Currently, the Company is not actively pursuing contracts in the drilling business. In 2011, the Company incurred a significant loss of $1.5 million and since commencing drilling operations in December 2008, the Company has incurred cumulative losses of approximately $5.3 million related to drilling operations. The outlook for 2012 drilling appears to be somewhat pessimistic in light of global economic news. At best, the financial markets for the junior mining companies appear to be volatile and for some companies, the raising of funds would appear to be near impossible. The Company has decided to reduce costs to the extent possible in the drilling business and continue to evaluate as economic factors change.

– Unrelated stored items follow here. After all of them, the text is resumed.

/-! ### Events: segments, waits and domains -/

/-- SEGMENT_CHECKPOINT keeps the scalar state, the ports, the mark of a commit bundle and the place in the slice of tiles once the
segment's scalars and accesses are there, and starts a new journal. LATE_CHECK_REPLAY and REWIND go back to the segment entry when
everything in flight is over; a rewind counts a retry and is noted, the fourth for one cause within 1 s makes one probe of every engine slot
due. An error that is reported at a bundle starts a rewind there; the third of a segment, or one of a commit bundle's reads, traps there with
UNCORRECTABLE (R48, R87, R88, R100, R177, R354, R356 to R358, R360; the cycle in which the stream may issue again is the model's reading,
log 17, the probes of a sweep log 93, that passed tag checks are forgotten at a checkpoint log 96). -/
def Obligations.SegmentsGoBack : Prop :=
  (∀ (s : State) (i : Sid),
    let a := s.str i
    let ended : Prop := a.status = .running ∧ s.quiet i = true ∧ s.portsDrained i = true
    (a.ckptDue.isSome = true → s.segReady i = true → ∃ t, exec (.segmentCheckpoint i) s = .next t ∧
      t = s.setStr i { a with ckpt := some ⟨a.sc, a.ports, s.seq, a.commit, a.task.tix, a.task.ended, a.segId⟩, ckptDue := none,
                              journal := [], retries := 0, skip := 0, worked := 0, ord := 0, replay := none, mailLog := [],
                              passed := [] }) ∧
    (∀ c k, a.error = some c → a.ckpt = some k → ended →
      (c.rank ≠ 9 → ∃ t, exec (.lateCheckReplay i) s = .next t ∧ GoesBack s t i k a.retries ∧ t.bb = s.bb ∧
        t.bbCount = s.bbCount ∧ t.service = s.service ∧ t.free = s.free) ∧
      (c.rank = 9 → ∃ t, exec (.rewind i) s = .next t ∧ GoesBack s t i k (a.retries + 1) ∧ t.free = s.free + 1 ∧
        Logs s t [s.coreLog i 0x0100 c.code.num a.segId.toNat (a.retries + 1)] ∧
        (let recent := (c.code.num, s.now) :: s.service.rewinds.filter (fun x => decide (s.now < x.2 + 1200000000))
         let often : Prop := 4 ≤ recent.countP (fun x => x.1 == c.code.num)
         t.service = { s.service with rewinds := recent, sweep := t.service.sweep } ∧
         (often → t.service.sweep.map (·.1) = List.range 8) ∧ (¬ often → t.service.sweep = s.service.sweep))))) ∧
  (∀ (i : Instr) (m : WordSem) (s : State) (c : Cause), semOf i = some m → s.reaches m = true → Reported (s.mainCauses [m]) c →
    c.rank = 9 → c.code ≠ .refreshLate → c.code ≠ .fabricHoldTimeout →
    let last : Prop := s.me.retries = 2 ∨ (s.me.commit = true ∧ c.code = .uncorrectable)
    ∃ t, exec i s = .next t ∧
      (last → Traps s t { c with code := .uncorrectable, rank := 10 }) ∧
      (¬ last → t = s.setStr s.cur { s.me with
        error := some c, consumed := none, xfault := if c.pending then none else s.me.xfault }))

/-- Waits that end from outside: BARRIER_COMPLETE advances the phase of the gang slot and releases the member, RENDEZVOUS_COMPLETE
releases it; a mismatch traps a member that is at one, from the end of its stalls on, with ILLEGAL_OPERAND; a pending pre-emption
keeps it waiting, and one with an error to go back for is not waiting; the barrier of a gang on other cores advances its slot's phase. WAITG_WAKE, WAITR_WAKE and FENCE_RELEASE issue the
waiting bundle, with its own effect, once its wait has ended. SECONDARY_HOLD lets the secondary, or the filler gang there, issue.
A phase that wraps makes every tag of the slot FRESH, and WRAP_SWEEP_DONE ends the wait for its sweep (R19, R90, R91, R92, R95, R96, R190,
R252, R330, R344, R359; when the held bundle issues is log 55, the filler gangs are log 43, that a swept tag reads FRESH from the wrap on is
the model's reading, log 100). -/
def Obligations.WaitsEndByEvents : Prop :=
  (∀ (s : State) (i : Sid) (bar : Bool),
    let ev (b : Bool) : Instr := if bar then .barrierComplete (.here i) b else .rendezvousComplete i b
    (∀ b, (s.str i).preempt = true ∨ s.erring i = true → exec (ev b) s = .next s) ∧
    ((s.str i).preempt = false → s.erring i = false →
      ((if bar then ∃ n, (s.str i).wait = some (.bar n) else ∃ n d, (s.str i).wait = some (.rdv n d)) →
        ∃ t, exec (ev false) s = .next t ∧ t.str i = { s.str i with wait := some .released } ∧
        t.setStr i (s.str i) = { s with sessions := t.sessions, lanes := t.lanes, free := t.free } ∧
        t.sessions.map (fun x => { x with phases := [], sweeps := [] }) = s.sessions.map (fun x => { x with phases := [], sweeps := [] }) ∧
        (bar = true → PhaseAdvances s t (s.str i).task.asid (s.str i).task.gslot.toNat) ∧
        (bar = false → t.sessions = s.sessions ∧ t.lanes = s.lanes)) ∧
      ((∃ n, (s.str i).wait = some (.bar n)) ∨ (∃ n d, (s.str i).wait = some (.rdv n d)) ∨ (s.str i).wait = some .arriving →
        ∃ t r, exec (ev true) s = .next t ∧ (t.str i).status = .trapped ∧ (t.str i).record = some r ∧
          RecordOf s i { rank := 7, slot := 0, code := .illegalOperand, aux := s.ctlWord i } r))) ∧
  (∀ (s : State) (q : BitVec 6) (n : Nat) (g : Gang),
    s.gangs.find? (fun g => g.step.queue == q.toNat && g.step.num == n && !s.onCore g) = some g →
    ∃ t, exec (.barrierComplete (.away q n) false) s = .next t ∧
      t = { s with sessions := t.sessions, lanes := t.lanes, free := t.free } ∧
      PhaseAdvances s t g.step.asid g.slot) ∧
  (∀ (s : State) (i : Sid) (x : Instr), (s.str i).status = .running → s.nextInstrs i = [x] → s.early i = [] →
    let u := s.atIssue i
    u.rouses x = true →
    let ends (ev : Instr) (srcs : List Src) (a : Stream) : Prop :=
      ∃ t, exec ev s = .next t ∧ BecomesAs ⟨false, false, false, none⟩ u t u srcs a u.me.flights ∧ t.seq = s.seq
    match x with
    | .waitg o => ends (.waitgWake i) [o.a, o.b] { u.me with overshoot := none }
    | .fence _ => ends (.fenceRelease i) [] u.me
    | .waitr o => ∃ t, exec (.waitrWake i) s = .next t ∧
        let e := (u.read o.a).toNat
        Lands u t [o.a, o.b] .C o.d (BitVec.ofNat 64 (u.load (e + 4) 2 + 2 ^ 16 * u.load (e + 8) 6)) 2
    | _ => True) ∧
  (∀ s : State,
    (s.fillerDue = true → exec .secondaryHold s = .next { s with primMask := 0, turn := .sec, free := s.free + 1, filler := some 0 }) ∧
    (s.holdsPrimary = true → s.fillerDue = false → ∃ t, exec .secondaryHold s = .next t ∧
      t = (({ s.issueNow .sec with primMask := 0, turn := .sec } : State).setStr .sec { (s.issueNow .sec).sec with ready19 := 0 }) ∧
      t.sec.progress ≠ s.sec.progress ∧ 4096 ≤ s.sec.ready19)) ∧
  (∀ (s : State) (g : BitVec 4), s.sessions.Pairwise (fun x y => x.asid ≠ y.asid) →
    let due (x : Session) : Bool := x.sweeps.any (fun p => p.1 == g.toNat && decide (p.2 ≤ s.now))
    let lives (x : Session) : Prop :=
      (∃ i, (s.str i).status ≠ .idle ∧ (s.str i).task.asid = x.asid ∧ (s.str i).task.gslot = g) ∨
      ∃ a ∈ s.gangs, a.step.asid = x.asid ∧ a.slot = g.toNat
    ∃ t, exec (.wrapSweepDone g) s = .next t ∧ t = { s with sessions := t.sessions } ∧
      t.sessions.length = s.sessions.length ∧ ∀ (n : Nat) (x y : Session), s.sessions[n]? = some x → t.sessions[n]? = some y →
        (due x = false → y = x) ∧
        (due x = true → y = { x with sweeps := x.sweeps.filter (fun p => p.1 != g.toNat), taken := y.taken } ∧
          (lives x → y.taken = x.taken) ∧ (¬ lives x → y.taken = x.taken.filter (fun z => z != g.toNat))))

/-- DOMAIN_AWAKE: a domain of this core that is waking is awake at the end of its latency, and the wakes of the pair's queue that now
may be are admitted; one that took more than 1 µs is noted; of the other core of the pair, a wake stops counting at the end of its
latency, or its wakes of the cycle join the queue. REFRESH_DUE refreshes a group that is due in place of the task with the duty and
raises one REFRESH_LATE; CONTROLLER_REFRESH refreshes a group without a duty. COLUMN_DEGRADED at a repetition of the slot table halves
the column's width and degrades the device, else waits for one. Where nothing is due nothing happens (R13, R93, R195, R291, R292,
R363, R364; the logs 18, 19 and 41 say what is the model's reading, and log 60 that a column that degrades is also written as a retired
unit). -/
def Obligations.DomainsAndRefresh : Prop :=
  ∀ s : State,
    (∀ d : BitVec 5,
      let v := s.dom d.toNat
      (v.st = .waking → v.due ≤ s.now → ∃ t u, exec (.domainAwake (.own d)) s = .next t ∧ Admits u t ∧
        u = { s with doms := u.doms, bb := u.bb, bbCount := u.bbCount } ∧
        (∀ e, u.dom e = if e = d.toNat then { s.dom e with st := .awake } else s.dom e) ∧
        Logs s u (if v.since + 1200 < s.now then [s.coreLog (v.owner.getD .prim) 0x0101 d.toNat (s.now - v.since) 0] else [])) ∧
      (¬ (v.st = .waking ∧ v.due ≤ s.now) → exec (.domainAwake (.own d)) s = .next s)) ∧
    (∀ d : BitVec 5,
      let out := s.power.partner.find? (fun p => p.1 == d.toNat && decide (p.2 ≤ s.now))
      let here := s.power.ahead.filter (fun p => decide (p.1 ≤ s.now))
      (∀ p, out = some p → ∃ t, exec (.domainAwake (.pair d)) s = .next t ∧
        Admits { s with power := { s.power with partner := s.power.partner.erase p } } t) ∧
      (out = none → here ≠ [] → ∃ t, exec (.domainAwake (.pair d)) s = .next t ∧ Admits { s with
        wakeQ := s.wakeQ ++ here.map (fun p => ⟨false, p.2⟩)
        power := { s.power with ahead := s.power.ahead.filter (fun p => decide (s.now < p.1)) } } t) ∧
      (out = none → here = [] → exec (.domainAwake (.pair d)) s = .next s)) ∧
    (∀ (sl : BitVec 2) (g : BitVec 6),
      let r := s.refGroup sl.toNat g.toNat
      let due : Prop := r.last + (if r.hot then 600000 else 1200000) ≤ s.now
      let fresh (t : State) : Prop := ∀ x y, x < 4 → y < 64 →
        t.refGroup x y = if x = sl.toNat ∧ y = g.toNat then { r with last := s.now } else s.refGroup x y
      (∀ i, s.dutyOf sl.toNat = some i →
        (due → ∃ t, exec (.refreshDue sl g) s = .next t ∧ fresh t ∧
          t.setStr i (s.str i) = { s with refresh := t.refresh, bb := t.bb, bbCount := t.bbCount } ∧
          t.str i = { s.str i with refreshDue := some ((s.str i).refreshDue.getD (sl.toNat, g.toNat)) } ∧
          Logs s t [s.coreLog i 0x0111 sl.toNat g.toNat 0]) ∧
        (¬ due → exec (.refreshDue sl g) s = .next s) ∧ exec (.controllerRefresh sl g) s = .next s) ∧
      (s.dutyOf sl.toNat = none → exec (.refreshDue sl g) s = .next s ∧
        ∃ t, exec (.controllerRefresh sl g) s = .next t ∧ fresh t ∧ t = { s with refresh := t.refresh })) ∧
    (∀ c : BitVec 7,
      (s.now % 8 = 0 → ∃ t m, exec (.columnDegraded c) s = .next t ∧ m = { s with bb := m.bb, bbCount := m.bbCount } ∧
        Logs s m [(0x0059, 0xFFFF, 0, 0, c.toNat, 0)] ∧ Retires m t (2, c.toNat)) ∧
      (s.now % 8 ≠ 0 → exec (.columnDegraded c) s = .next { s with
        inbox := s.inbox ++ [(s.now + (8 - s.now % 8), .columnDegraded c)] }))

This news release does not constitute an offer to sell or a solicitation of an offer to buy any of the securities in the United States. The offered securities mentioned in this press release will not be registered under the United States Securities Act of 1933, as amended (the "U.S. Securities Act") and may not be offered or sold within the United States or to, or for the account or benefit of U.S. persons except in certain transactions exempt from the registration requirements of the U.S. Securities Act.

This news release shall not constitute an offer to sell or the solicitation of an offer to buy any securities in any jurisdiction.

This press release contains forward-looking statements and forward-looking information within the meaning of applicable securities laws. The use of any of the words "expect", "anticipate", "continue", "estimate", "may", "will", "should", "believe", "plans", "intends" and similar expressions are intended to identify forward-looking information or statements. All statements included herein, other than statements of historical fact, constitute forward-looking information and such information involves various risks and uncertainties. There can be no assurance that such information will prove to be accurate, and actual results and future events could differ materially from those anticipated in such information. A description of certain assumptions used to develop such forward-looking information and a description of risk factors that may cause actual results to differ materially from forward-looking information can be found in the Corporation's disclosure documents on the SEDAR website at [ www.sedar.com ]. The Corporation does not undertake to update any forward-looking information except in accordance with applicable securities laws.

NEITHER TSX VENTURE EXCHANGE NOR ITS REGULATION SERVICES PROVIDER (AS THAT TERM IS DEFINED IN THE POLICIES OF THE TSX VENTURE EXCHANGE) ACCEPTS RESPONSIBILITY FOR THE ADEQUACY OR ACCURACY OF THIS RELEASE.